Synopsis:

On his continuing journey through Hell, Hellboy meets with the second spirit who will guide him on his way.  He comes across the Heart of Pandemonium, the resting place of Satan, the river Cocytus and the place where he was born.

Review:

There really is something special about a Mike Magnola comic book.  The books stare at you from the shelf, tempting you with their sleek black covers and stark red and grey images.  If you are one to judge a book by it’s cover, then boy will you be a sucker for this series.  The imagery in Mignola’s work is outstanding and those who like a challenge while reading comic books will like this one.  However, if you prefer a dynamic plot with lots of action, then this really isn’t the book for you.

After the death of Hellboy, he is plummeted into Hell.  Back to where he came from, actually.  In Hellboy in Hell #1, Hellboy came across a mechanical puppet show, telling the story of A Christmas Carol.  It warned that three spirits would visit, just like in Charles Dickens’ novel.  In issue #1, the first spirit appeared and carried him across the barren landscape.  This is where we join him in issue #2.

Hellboy in Hell #2 page 2Dark Horse comics describe Hellboy in Hell as a “story only Mignola could tell” and they are right.  In this series, Mignola not only writes, but draws too.  This is his very own Hell and he is in charge.  There is something very simple, yet complex, about Mignola’s drawings.  What appear to be basic lines and shapes actually carry heavy symbolism and represent more than you could ever imagine.  In the first few pages, we are treated to terrifying architecture and freakish statues and intimidating stonework.  Colours are well handled by Dave Stewart, who keeps things simple so as not to overwhelm the art.  The reds and greys and blacks create an image of Hell that is unique to the Hellboy vision, yet immediately recognisable as a gloomy underworld.
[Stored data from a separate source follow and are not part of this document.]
-- ==== Sys2Proof/Laws/Flags.lean ====
section
/-!
SUPPORT. When the attention outputs and the level conditions hold, and which order is the active one.
-/

namespace Sys2Proof.Machine

/-- An attention output is asserted while a flag of its link is set with its mask bit set (R32). -/
theorem attention_iff (s : State) (l : Link) :
    s.attention l = true ↔ s.inReset = false ∧ (s.link l).flags &&& (s.link l).mask ≠ 0 := by
  simp [State.attention]

theorem ready_iff (s : State) : s.ready = true ↔ ∃ c ∈ s.dispatcher.cuts, c.state = .queued := by
  simp [State.ready, List.any_eq_true]

theorem routeWaiting_iff (s : State) : s.routeWaiting = true ↔ s.dispatcher.routing ≠ [] := by
  simp [State.routeWaiting]

theorem wants_iff (o : Order) : o.wants = true ↔ o.state = .opened ∧ 0 < o.wanted - o.delivered - o.inFlight := by
  rw [Order.wants, Bool.and_eq_true, beq_iff_eq, decide_eq_true_iff, Order.need]

/-- The active order is the first OPEN order with need (R95). -/
theorem activeOrder_eq_some_iff (orders : List Order) (o : Order) :
    activeOrder orders = some o ↔
      o.wants = true ∧ ∃ before after, orders = before ++ o :: after ∧ ∀ x ∈ before, ¬x.wants = true := by
  simp [activeOrder, List.find?_eq_some_iff_append]

theorem activeOrder_eq_none_iff (orders : List Order) : activeOrder orders = none ↔ ∀ o ∈ orders, ¬o.wants = true := by
  simp [activeOrder]

theorem starved_iff (s : State) : s.starved = true ↔ s.mode = .run ∧ activeOrder s.production.orders = none := by
  rw [State.starved, Bool.and_eq_true, beq_iff_eq, Option.isNone_iff_eq_none]

end Sys2Proof.Machine
end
As a lover of literature, I really appreciate the little nods to other books and plays throughout the series.  In issue #1 it was  the references to Dickens’ A Christmas Carol.  In issue #2, Mignola references William Shakespeare’s Macbeth.  When Hellboy comes across the resting place of Satan, he has the opportunity to kill him in his sleep and take his place as the ruler of Hell.  I’m sure we all know the story of Macbeth but here’s a wee reminder: Macbeth is told he will become king, but before his true time comes, ambition gets the better of him and he kills King Duncan in his sleep to take his place.  The echoes of this resonate in these scenes when Hellboy is presented with a dagger to complete the task.  The quote “Is this a dagger I see before me” is cleverly deployed to highlight how similar these situations are.  Hellboy, however, seems a much stronger man than Macbeth ever was.

As the second spirit appears and takes Hellboy back to his roots, it becomes apparently that this is a really important story to Mignola.  There are flashbacks to Hellboy’s birth, where his mother is brutally destroyed by a demon.  It’s a gorgeous and horrible double-page spread that depicts the scene as one of fire and pain.  Sacrifice is an important theme to Hellboy and here we see the price his mother had to pay.

Hellboy in Hell is a stunning series and it’s great to see Mike Mignola back in the driving seat.  A great deal of work has gone into this book and if you are a fan of well-constructed art and a really clever comic book, this is the title that should be at the top of your “to-read” bundle.